While usually less prone to exaggeration than much of the China focused media, on this occasion they’ve got it wrong. The area described, which encompasses large tracts of Guangdong Province in South China, links nine existing cities through a combined high speed rail network. The first spur of this was opened two weeks ago and, upon completion in 2020, three lines will be operational – effectively linking the western part of the province directly to the eastern part for the first time. Dividing the western and eastern parts is the Pearl River, China’s third longest at 2,200 kilometers, which flows through Guangzhou, the provincial capital, and exits China close to Zhuhai and Macau.
Centuries ago, the Portuguese were the first acknowledged foreigners in China when Jorge Alvares sailed up a small section of the Pearl River and landed at Macau. Years later, the British would send warships further up and bomb Canton in order to force trade concessions. In a roundabout way, Hong Kong was formed partly as a result of these early explorations.

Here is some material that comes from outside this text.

-- ==== Sys2Proof/Syntax.lean ====
section
/-! DEFINITION. The commands of the block: one constructor of `Instr` for each row of
`spec/opcode_table.json`, in the table's order, with the operands the row carries. -/

namespace Sys2Proof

But to call an area comprising nine existing cities a mega city just because they are to be linked by train services is a bit much. Neither is this “news” particularly new. We wrote about the nine cities concerned, and the developing rail link system over two weeks ago. That article, rather less sensationally titled “High Speed Rail to Connect Nine South China Cities” is here.

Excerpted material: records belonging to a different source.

-- ==== Sys2Proof/Machine/RegTable.lean ====
section
/-! DEFINITION. The registers software can write: their addresses, reset values, classes and field
types, as the line and table that introduce each register give them (R12 to R14, R445 to R447). -/

namespace Sys2Proof.Machine

/-- The field types of R12; a count among the HU fields has a kind of its own (R453). -/
inductive FKind
  | rw | w1c | w1s | sc | hu | huCount | tv | mk | pw
  deriving DecidableEq, Repr

/-- The classes of R13. -/
inductive RClass
  | live | shadow | fixed | none
  deriving DecidableEq, Repr

/-- A register or an array of registers: index `i` below `count` stands at `base + stride × i`. -/
structure RegRow where
  base   : Nat
  stride : Nat
  count  : Nat
  reset  : Nat → Nat
  cls    : RClass
  /-- Fields as (kind, high bit, low bit); every other bit is RO or reserved. -/
  fields : List (FKind × Nat × Nat)

/-- A row whose registers all have one reset value. -/
def regRow (base stride count reset : Nat) (cls : RClass) (fs : List (FKind × Nat × Nat)) : RegRow :=
  ⟨base, stride, count, fun _ => reset, cls, fs⟩

/-- The writable registers of the dies' blocks DEV, chapter by chapter. -/
def devRegs : List RegRow := [
  regRow 0x3F010020 4 1 0 .live [(.mk, 31, 0)],                                    -- HOSTFLAG
  regRow 0x3F010030 4 1 0 .live [(.tv, 4, 0)],                                     -- SAFECFG
  regRow 0x3F020000 4 1 0x06400000 .live [(.rw, 31, 20)],                          -- TIMECFG
  regRow 0x3F020004 4 1 0 .live [(.rw, 31, 0)],                                    -- PPSOFS
  regRow 0x3F030014 4 1 0 .live [(.rw, 31, 16), (.sc, 2, 2), (.rw, 1, 0)],         -- RESTART
  regRow 0x3F030030 4 1 0x64780000 .live [(.rw, 31, 24), (.tv, 23, 16)],           -- THERMCFG
  regRow 0x3F050008 4 1 0 .live [(.rw, 31, 31)],                                   -- EVENTS_CFG
  regRow 0x3F050020 4 1 0 .live [(.rw, 31, 16), (.w1s, 7, 0)],                     -- INJECT
  regRow 0x3F050100 4 16 0 .live [(.rw, 31, 0)],                                   -- MASKn
  regRow 0x3F060000 4 1 0 .live [(.rw, 31, 0)],                                    -- IPCFG
  regRow 0x3F070010 4 1 0x3F010000 .live [(.rw, 31, 16)],                          -- WINSEL
  regRow 0x3F070100 0x10 8 0 .live [(.rw, 31, 12)],                                -- RBASELn
  regRow 0x3F070104 0x10 8 0 .live [(.rw, 31, 0)],                                 -- RBASEHn
  regRow 0x3F070108 0x10 8 0x00800000 .live [(.rw, 31, 31), (.rw, 27, 22)],        -- RCFGn
  regRow 0x3F070200 0x10 5 0 .live [(.rw, 31, 12)],                                -- OBASELm
  regRow 0x3F070204 0x10 5 0 .live [(.rw, 31, 0)],                                 -- OBASEHm
  regRow 0x3F070208 0x10 5 0x00040000 .live [(.rw, 31, 31), (.rw, 27, 10)],        -- OCFGm
  regRow 0x3F070400 4 1 0 .live [(.rw, 31, 0)],                                    -- MBXADDR
  regRow 0x3F070404 4 1 0 .live [(.sc, 31, 31), (.rw, 30, 30), (.w1c, 29, 29), (.rw, 3, 0)], -- MBXCTL
  regRow 0x3F070440 4 16 0 .live [(.rw, 31, 0)],                                   -- MBXDn
  regRow 0x3F071000 0x1000 8 0 .live [(.rw, 21, 0)],                               -- CTAILn
  regRow 0x3F071004 0x1000 8 0 .live [(.rw, 21, 0)],                               -- RHEADn
  regRow 0x3F079000 0x1000 5 0 .live [(.rw, 21, 0)],                               -- OHEADm
  regRow 0x3F079004 0x1000 5 0 .none [(.huCount, 31, 22)]]                         -- OSTATm

/-- The writable registers of the forwarding die. -/
def fdRegs : List RegRow := [
  regRow 0x7F021000 4 128 0 .none [(.w1c, 7, 0)],                                  -- PORTSTATp
  regRow 0x7F021400 4 128 0x00040070 .live [(.rw, 31, 4)],                         -- DEGCFGp
  regRow 0x7F030280 4 32 0 .none [(.w1c, 3, 0)],                                   -- SKEWg
  regRow 0x7F040000 4 1 0x00007800 .fixed [(.rw, 31, 10)],                         -- GANGWAY_HASHCFG
  regRow 0x7F040004 4 1 0 .fixed [(.rw, 31, 16)],                                  -- DEEPCFG
  regRow 0x7F040120 4 1 0 .none [(.hu, 10, 0)],                                    -- MOVESTAT
  regRow 0x7F040200 4 128 0 .shadow [(.rw, 31, 0)],                                -- DEEPCHn
  regRow 0x7F060400 4 64 0x03E80401 .live [(.rw, 31, 2), (.rw, 0, 0)],             -- PUNTPOLn
  regRow 0x7F060500 4 1 0x4E200000 .live [(.rw, 31, 16)],                          -- PUNTAGG
  regRow 0x7F060600 4 1 0x80000000 .live [(.rw, 31, 30)],                          -- FRAGCFG
  regRow 0x7F071000 4 2048 0 .live [(.rw, 27, 16), (.rw, 11, 0)],                  -- CHVRFn
  ⟨0x7F080100, 4, 64, fun n => n * 256, .fixed, [(.rw, 13, 6)]⟩,                   -- EXACT_TMAPn
  regRow 0x7F080000 4 1 0x00005A5A .fixed [(.rw, 31, 0)],                          -- EXACT_HASHCFG
  regRow 0x7F080200 4 64 0x012C0000 .live [(.rw, 31, 15)],                         -- AGECFGn
  regRow 0x7F080300 4 64 0 .live [(.rw, 31, 12)],                                  -- LBASEn
  regRow 0x7F090100 4 64 0 .shadow [(.rw, 31, 16)],                                -- ASC_TMAPn
  regRow 0x7F090200 4 64 0xFFFFFFFF .shadow [(.rw, 31, 0)],                        -- BMASKLn
  regRow 0x7F090300 4 64 0xFFFFFFFF .shadow [(.rw, 31, 0)]]                        -- BMASKHn

/-- The writable registers of the traffic die. -/
def tdRegs : List RegRow := [
  regRow 0xBF210000 4 1 0x08014000 .live [(.rw, 31, 12)],                          -- XBAR_CFG
  regRow 0xBF210010 4 2 0 .live [(.rw, 31, 0)],                                    -- XBAR_HIQn
  regRow 0xBF220000 4 1 0x02004040 .live [(.rw, 31, 1)],                           -- TIERCFG
  regRow 0xBF220018 4 1 0 .none [(.huCount, 15, 0)],                               -- BERTH_LOSS
  ⟨0xBF220040, 4, 16, fun p => if p = 0 then 0x40000000 else if p = 8 then 0xF0000000 else 0, .live,
    [(.rw, 31, 4)]⟩,                                                               -- POOLCFGp
  regRow 0xBF234000 16 1024 0x00040008 .live [(.rw, 31, 0)],                       -- PROFAn
  regRow 0xBF234004 16 1024 0xC0800320 .live [(.rw, 31, 4)],                       -- PROFBn
  regRow 0xBF234008 16 1024 0 .live [(.rw, 31, 0)],                                -- PROFCn
  regRow 0xBF240400 4 1 0 .none [(.hu, 31, 16), (.huCount, 15, 0)],                -- TTSTAT
  regRow 0xBF250000 4 1 0x00300000 .fixed [(.rw, 31, 15)],                         -- FABRIC_NODE
  regRow 0xBF250004 4 1 0x08114000 .live [(.rw, 31, 12)],                          -- FABRIC_TIMING
  regRow 0xBF250020 4 6 0 .live [(.rw, 31, 0)],                                    -- LINKENn
  regRow 0xBF254000 4 4096 0 .live [(.rw, 31, 31), (.rw, 15, 0)],                  -- SSIDn
  regRow 0xBF260004 4 1 0 .none [(.hu, 31, 16)],                                   -- LANDING_DIFF
  regRow 0xBF270000 4 1 0 .none [(.w1c, 21, 21)],                                  -- PAIRSTAT
  regRow 0xBF2A0000 4 1 0 .live [(.rw, 31, 7)],                                    -- OAM_CFG
  regRow 0xBF2C0100 4 1 0x1F .live [(.pw, 4, 0)]]                                  -- D2D_RETRAIN

/-- Every register with a writable field; DIE_BLOCK_BSTAT stands apart (R448). -/
def regTable : List RegRow := devRegs ++ fdRegs ++ tdRegs

/-- Whether `a` is a register of row `r`. -/
def RegRow.has (r : RegRow) (a : Nat) : Bool :=
  r.base ≤ a && (a - r.base) % r.stride == 0 && (a - r.base) / r.stride < r.count

/-- The row of the register at address `a`. -/
def regRowAt (a : Nat) : Option RegRow := regTable.find? (·.has a)

/-- The bits of a field. -/
def fieldMask (hi lo : Nat) : Word := BitVec.ofNat 32 ((2 ^ (hi + 1 - lo) - 1) <<< lo)

/-- The bits of a row's fields of kind `k`. -/
def RegRow.mask (r : RegRow) (k : FKind) : Word :=
  r.fields.foldl (fun m f => if f.1 = k then m ||| fieldMask f.2.1 f.2.2 else m) 0

/-- The bits that only software changes, and that are configuration: RW, TV and MK fields. -/
def RegRow.cfgMask (r : RegRow) : Word := r.mask .rw ||| r.mask .tv ||| r.mask .mk ||| r.mask .pw

/-- The bits that hardware changes too: W1C, W1S, SC and HU fields. -/
def RegRow.hwMask (r : RegRow) : Word :=
  r.mask .w1c ||| r.mask .w1s ||| r.mask .sc ||| r.mask .hu ||| r.mask .huCount

/-- The reset value of the register of row `r` at address `a`. -/
def RegRow.resetAt (r : RegRow) (a : Nat) : Word := BitVec.ofNat 32 (r.reset ((a - r.base) / r.stride))

/-- The configuration bits of register `a` after reset; zero for an address with none. -/
def cfgRest (a : Nat) : Word :=
  match regRowAt a with
  | some r => r.resetAt a &&& r.cfgMask
  | none   => 0

/-- Base addresses and widths in words of the MB registers (R462): DEV_TOLLHOUSE_UID alone. -/
def mbRegs : List (Nat × Nat) := [(0x3F010010, 2)]

/-- The blocks of R446 by register address bits [31:16], die-wide. -/
def dieBlocks : List (Nat × List Nat) :=
  [(0, [1, 2, 3, 4, 5, 6, 7]),
   (1, [1, 2, 3, 4, 5, 6, 7, 8, 9, 10, 11, 12, 13, 14]),
   (2, [0x21, 0x22, 0x23, 0x24, 0x25, 0x26, 0x27, 0x28, 0x29, 0x2A, 0x2B, 0x2C]),
   (3, [1, 2, 3])]

/-- Whether a block stands at address bits [31:16]: each block die-wide, and at the slice codes at which
one of its registers is defined (R446): FD_AE at the FD slices, MEM_STACKS at the stacks, MEM_STORE at the store. -/
def blockExists (k : Nat) : Bool :=
  let die := k / 0x4000
  let slice := k / 0x100 % 0x40
  let blk := k % 0x100
  if slice = 0x3F then dieBlocks.any (fun d => d.1 = die && d.2.contains blk)
  else (die = 1 && blk = 0x0A && slice < 16) || (die = 3 && blk = 2 && slice < 4) || (die = 3 && blk = 1 && slice = 4)

end Sys2Proof.Machine
end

The other reason the Telegraph have gotten it wrong is in the terminology used. “Mega city” conjures up images of gleaming spires, steel cathedrals, teeming masses of people, all hurrying to and fro, avenues of shopping malls, horrendous traffic jams and air so thick one could stir it. Mexico City, Mumbai, and Chongqing mixed in with a dash of L.A. perhaps. But Jiangmen, Zhaoqing and Foshan?
Sure, as Guangdong’s second tier cities their central districts have each taken on the standard, white-tiled anonymity beloved of China’s city planners: bland, somewhat featureless and repetitive. If you lumped them all together you could make a case for a huge urban sprawl. But the problem is what lies in between. Guangdong is a large, green province, subtropical and steamy in the summer, yet affected by the monsoon and occasionally hit by typhoons. Winter brings chills and mists. Once the home of the South China tiger (now extinct in the wild), it is still a major tea producing area and teems with wildlife in its central and northern mountains. Instead of being populated by millions of people, much of the area described is agricultural and even densely forested. Pythons inhabit these woodlands, as do wild boar, spotted deer, and golden monkeys.
I know all this because I lived in Guangdong Province for seven years. My practice, Dezan Shira & Associates, has three offices in the region and we’ve written two editions of a substantial guide book about the area – a book that includes all of the cities supposedly being squeezed into one megatropolis. Whether it’s the Telegraph exaggerating the picture, or the local government talking it up is hard to determine. But one thing is for sure – Guangdong’s new high speed rail line interconnecting nine second tier provincial cities surrounded by tea plantations and undulating countryside is rather different than the mental imagery created by the phrase “mega city of 42 million.”